Das Kampfsystem hat mich auch nicht komplett überzeugt, denn eigentlich brauchte ich nur einen Zauber zu nutzen, um alles aus dem Weg zu räumen. Spiele wie Assassin's Creed mögen ebenfalls ein simples System zu haben, was den Kampf betrifft, aber dort ist es immerhin so dynamisch, dass es noch Spaß macht.

Fable 3 ist also mein Fehlkauf des letzten Jahres.


----------



## Viper0201 (22. Februar 2012)

Könnte man die Umfrage zu einer Multiplechoice-Umfrage umändern. Bei mir kommen nämlich einige in Frage.


----------



## DeiMuddaInSchoen (24. Februar 2012)

Also Brink ist schon echt der tiefste Griff in Klo letztes Jahr.... das ist ja fast schon Kundenverarsche was hier abgeliefert wurde... also echt aber so schlechte games sieht man nicht jeden Tag.


----------



## BleedMage (24. Februar 2012)

Homefront. Und der Duke.


----------



## kRaNkEsKiNd (24. Februar 2012)

Homefront hab' ich nicht gekauft, da haben mir die Berichte  gereicht. Duke Nukem Forever hatte ich gefühlt seit 1997 vorbestellt und  na ja, es war eher ernüchternd. Da ich es bis heute nicht durchgespielt  habe, zeigt das wohl, dass es mich nicht erwischt hat. Dabei fand ich  einiges gar nicht so schlecht. Aber insgesamt -> und das nicht  zuletzt wegen dem grottenschlechten Multiplayer und dem quasi nicht  vorhandenem Wiederspielwert, mein größter Fehlkauf.


----------



## Eroghor (24. Februar 2012)

Ich hab mal Crysis 2 angekreuzt, aber auch nur weil ich es zum Vollpreis gekauft habe.

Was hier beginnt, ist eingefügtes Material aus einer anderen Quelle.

/-! ## Single steps of the worked sequences -/

/-- The state a command leads to. -/
def after (i : Instr) (s : State) : State :=
  match exec i s with
  | .next t => t
  | .refused _ => State.reset

/-- A part RUNNING, X UNSUPERVISED, nothing written or waiting. -/
def running : State := { State.reset with store := { State.reset.store with phase := .running } }

/-- The same with X SUPERVISED, its timer due at 10 s. -/
def supervised : State := { running with supervised := true, supTimer := some 100000 }

/-- A line's call state. -/
def calls (l : LineId) (c : CallState) (s : State) : State := s.updLine l fun r => { r with callState := c }

/-- A bus with a record, its line on it and blocked. -/
def holding (b : BusId) (l : LineId) (r : BusRec) (s : State) : State :=
  (s.updBus b fun _ => { r with line := some l }).updLine l fun r => { r with onBus := some b, blocked := true }

/-- What stands in a port's queue. -/
def told (p : Port) (s : State) : List ReportBody := (s.port p).queue.map Report.body

/-- A bus HELD by a desk with a termination and perhaps a unit. -/
def heldBy (d : DeskId) (t : Termination) (u : Option MuId) : BusRec :=
  { state := .held, holder := some (.desk d), holderTag := some (.order 1), termination := t, boundMu := u
    talkPair := t == .talk }

/-- A unit ATTACHED to a bus. -/
def attached (b : BusId) : MuRec := { state := .attached, bus := some b }

/-- Reports standing in a queue. -/
def filled (p : Port) (n : Nat) (s : State) : State :=
  s.updPort p fun r => { r with queue := List.replicate n ⟨false, false, 0, .supervisionRestored⟩ }

/-- 2.8 at t = 0: D0 SEIZE line 40, MU: TB0 and MU0; BLOCK 40 to X. -/
theorem test_seize :
    let s := (calls 40 .idle supervised).updMu 0 fun m => { m with state := .ready }
    let t := after (.seize (.desk 0) 0x11 40 1 none) s
    (t.bus 0).state = .operating ∧ (t.bus 0).boundMu = some 0 ∧ (t.mu 0).state = .attached
      ∧ (t.line 40).onBus = some 0 ∧ (t.line 40).blocked = true ∧ told .x t = [.block 40 (some 0)]
      ∧ told (.desk 0) t = [.reply 0x01 .accepted (.bus 0)] := by decide +kernel

/-- 2.8 at t = 20: D1 SEIZE local 3, TALK, is line 515. -/
theorem test_seize_talk :
    let t := after (.seize (.desk 1) 0x12 3 2 none) (calls 515 .idle supervised)
    (t.bus 0).line = some 515 ∧ (t.bus 0).talkPair = true ∧ (t.bus 0).boundMu = none := by decide +kernel

/-- 2.8 at t = 12: BUS_GRANTED to D0 and HELD. -/
theorem test_operateCompletion :
    let s := holding 0 40 { heldBy 0 .mu (some 0) with state := .operating, relayDue := some 120 } supervised
    let t := after (.operateCompletion 0) (s.updMu 0 fun _ => attached 0)
    t.now = 120 ∧ (t.bus 0).state = .held
      ∧ told (.desk 0) t = [.busGranted 0 ⟨40, false⟩ .mu (some 0)] := by decide +kernel

/-- 2.9 at t = 0: DEMAND_TEST 700 with programme 4. -/
theorem test_demandTest :
    let s := { calls 700 .idle supervised with library := supervised.library.set 4 { count := 1 } }
    let t := after (.demandTest .m 0x21 700 4) s
    (t.bus 0).holder = some .mc ∧ (t.bus 0).grantProgramme = some 4 ∧ (t.mu 0).state = .warming := by decide +kernel

/-- 2.9 at t = 5: LINE_STATE BUSY on an MC hold in OPERATING: release pending LINE_BUSY. -/
theorem test_lineState :
    let s := holding 2 700 { state := .operating, holder := some .mc, holderTag := some (.order 0x21) } supervised
    let t := after (.lineState .x 0x31 700 1) s
    (t.bus 2).state = .operating ∧ (t.bus 2).releasePending = some .lineBusy ∧ (t.line 700).callState = .busy := by
  decide +kernel

/-- 2.9 at t = 22: UNBLOCK 700, then INTRUDE_ANSWER GRANTED to X; BUS_RELEASED LINE_BUSY to M; FREE. -/
theorem test_releaseCompletion :
    let s := holding 2 700
      { state := .releasing, holder := some .mc, holderTag := some (.order 0x21), releasePending := some .lineBusy
        owed := some .granted, intrudeTag := some 0x32, relayDue := some 220 } supervised
    let t := after (.releaseCompletion 2) s
    (t.bus 2).state = .free ∧ (t.line 700).blocked = false
      ∧ told .x t = [.unblock 700 2, .intrudeAnswer .granted]
      ∧ told .m t = [.busReleased (some .lineBusy) 2 ⟨700, false⟩] := by decide +kernel

/-- 3.5 at 0.0: INTRUDE 1100 on D2's TALK: PENDING to 10.0 s, INTRUSION TB1, line 76, grace 10, protected 0. -/
theorem test_intrude :
    let t := after (.intrude .x 31 1100) (holding 1 1100 (heldBy 2 .talk none) supervised)
    (t.bus 1).intrusion = .pending 100000 ∧ told (.desk 2) t = [.intrusion 1 ⟨76, false⟩ 10 false] := by decide +kernel

/-- 3.5 at 3.2: KEEP: KEPT, and DENIED to X. -/
theorem test_keep :
    let s := holding 1 1100 { heldBy 2 .talk none with intrusion := .pending 100000, intrudeTag := some 31 } supervised
    let t := after (.keep (.desk 2) 5 1) s
    (t.bus 1).intrusion = .kept ∧ told .x t = [.intrudeAnswer .denied] := by decide +kernel

/-- R57, R51: a KEEP whose DENIED finds X's queue full: DENIED stands alone, TB0 of MC is RELEASING, M hears of the lapse. -/
theorem test_keep_overflow :
    let s := holding 0 40 { heldBy 0 .none none with holder := some .mc }
      (holding 1 1100 { heldBy 2 .talk none with intrusion := .pending 100000, intrudeTag := some 31 } (filled .x 32 supervised))
    let t := after (.keep (.desk 2) 5 1) s
    told .x t = [.intrudeAnswer .denied] ∧ t.supervised = false ∧ (t.bus 0).state = .releasing ∧ t.lapseInHand = none
      ∧ told .m t = [.supervisionLost .overflow] := by decide +kernel

/-- R20: the last line of D0's window and the first beyond it, the first line of D3's window and the last before it. -/
theorem test_lineFor :
    running.lineFor (.desk 0) 511 = ⟨511, false⟩ ∧ running.lineFor (.desk 0) 512 = ⟨512, true⟩
      ∧ running.lineFor (.desk 3) 1536 = ⟨0, false⟩ ∧ running.lineFor (.desk 3) 1535 = ⟨1535, true⟩ := by decide +kernel

/-- 3.6, first variant: INTRUDE_CANCEL while PENDING: WITHDRAWN to X, INTRUSION_WITHDRAWN to D0. -/
theorem test_intrudeCancel :
    let s := holding 0 40 { heldBy 0 .mu none with intrusion := .pending 110000, intrudeTag := some 50 } supervised
    let t := after (.intrudeCancel .x 51 40) s
    (t.bus 0).intrusion = .none ∧ told (.desk 0) t = [.intrusionWithdrawn 0 ⟨40, false⟩]
      ∧ told .x t = [.reply 0x13 .accepted .none, .intrudeAnswer .withdrawn] := by decide +kernel

/-- 3.6 at 11.0: the grace runs out in a phase with the source on: INTRUDED, DISCHARGING, DRAINING, GRANTED owed. -/
theorem test_graceExpiry :
    let c : Context :=
      { programme := 0, steps := [], cls := 0, classRec := {}, holder := .desk 0, tag := .order 1, bus := 0, line := 40
        ticket := false, stepIndex := 6, sourceApplied := true, results := [] }
    let s := (holding 0 40 { heldBy 0 .mu (some 0) with intrusion := .pending 110000, intrudeTag := some 50 }
      supervised).updMu 0 fun _ => { attached 0 with state := .measuring, context := some c, source := some 100 }
    let t := after (.graceExpiry 0) s
    (t.bus 0).state = .draining ∧ (t.bus 0).owed = some .granted ∧ (t.mu 0).state = .discharging
      ∧ (t.mu 0).discharge = some 111000 ∧ (t.mu 0).source = none := by decide +kernel

/-- 3.7 at 14.0: SUPERVISE restores: RESYNC_BEGIN, BLOCK 40 TB0, RESYNC_END, then the REPLY. -/
theorem test_supervise :
    told .x (after (.supervise .x 7) (holding 0 40 (heldBy 0 .talk none) running))
      = [.resyncBegin, .block 40 (some 0), .resyncEnd, .reply 0x14 .accepted .none] := by decide +kernel

/-- 3.7 at 10.0: line 515 BUSY becomes UNKNOWN, SUPERVISION_LOST TIMEOUT to D0. -/
theorem test_supervisionTimerExpiry :
    let t := after .supervisionTimerExpiry (calls 515 .busy supervised)
    t.supervised = false ∧ (t.line 515).callState = .unknown ∧ told (.desk 0) t = [.supervisionLost .timeout]
      ∧ told .x t = [] := by decide +kernel

/-- 2.8 at t = 200: RUN programme 0: MEASURING, the precheck's leg A-E, 45 ms of head set-up. -/
theorem test_run :
    let s := (holding 0 40 (heldBy 0 .mu (some 0)) supervised).updMu 0 fun _ => attached 0
    let t := after (.run (.desk 0) 3 0 0 none) s
    (t.mu 0).state = .measuring ∧ ((t.mu 0).context.map fun c => (c.stepIndex, c.phase, c.due, c.steps.length, c.ticket))
      = some (0, .legAe, 450, 8, true) := by decide +kernel

/-- 2.8 at t = 4300: RELEASE with MU0 ATTACHED: RELEASING, MU0 READY with its standby delay of 15 min running. -/
theorem test_release :
    let s := (holding 0 40 (heldBy 0 .mu (some 0)) supervised).updMu 0 fun _ => attached 0
    let t := after (.release (.desk 0) 4 0) { s with now := 43000 }
    (t.bus 0).state = .releasing ∧ (t.bus 0).relayDue = some 43100 ∧ (t.mu 0).state = .ready
      ∧ (t.mu 0).standby = some 9043000 := by decide +kernel

/-- 2.8 at t = 2209: DISCHARGE_END of a HELD bus: ATTACHED. -/
theorem test_dischargeEnd :
    let s := (holding 0 40 (heldBy 0 .mu (some 0)) supervised).updMu 0 fun _ =>
      { attached 0 with state := .discharging, discharge := some 22090, switchPair := some .ab }
    let t := after (.dischargeEnd 0) s
    (t.mu 0).state = .attached ∧ (t.mu 0).switchPair = none ∧ t.now = 22090 := by decide +kernel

Das Spiel ist zwar gut, aber es fehlt einfach die Verbindung zum Vorgänger was mich ziemlich enttäuscht hat.
Sonst kauf ich meist sowieso im Steam Sonderangebot, grad den Duke für nen 5er da kann man in keinem Fall von nem Fehlkauf sprechen.


----------



## Cicero (24. Februar 2012)

DeiMuddaInSchoen schrieb:


> Also Brink ist schon echt der tiefste Griff in Klo letztes Jahr.... das ist ja fast schon Kundenverarsche was hier abgeliefert wurde... also echt aber so schlechte games sieht man nicht jeden Tag.


 
Ich fand Brink eigentlich ganz gut. Der Ansatz und zumindest die Umsetzung im MP-Teil waren gut, nur leider ist das Spiel aufgrund mangelnder Akzeptanz eingeschlafen. Man konnte auf den Servern sehr schön sehen warum: Diejenigen, die nur auf ihr K/D geschaut haben (was lustigerweise gar nicht statistisch erfasst wurde...) waren aufgrund mangelndem Erfolgserlebnis schnell wieder weg. Diejenigen, die im Team operiert haben, haben länger durchgehalten. Nur leider waren diese in der Minderheit, weswegen kaum noch was auf den Servern los ist/ war...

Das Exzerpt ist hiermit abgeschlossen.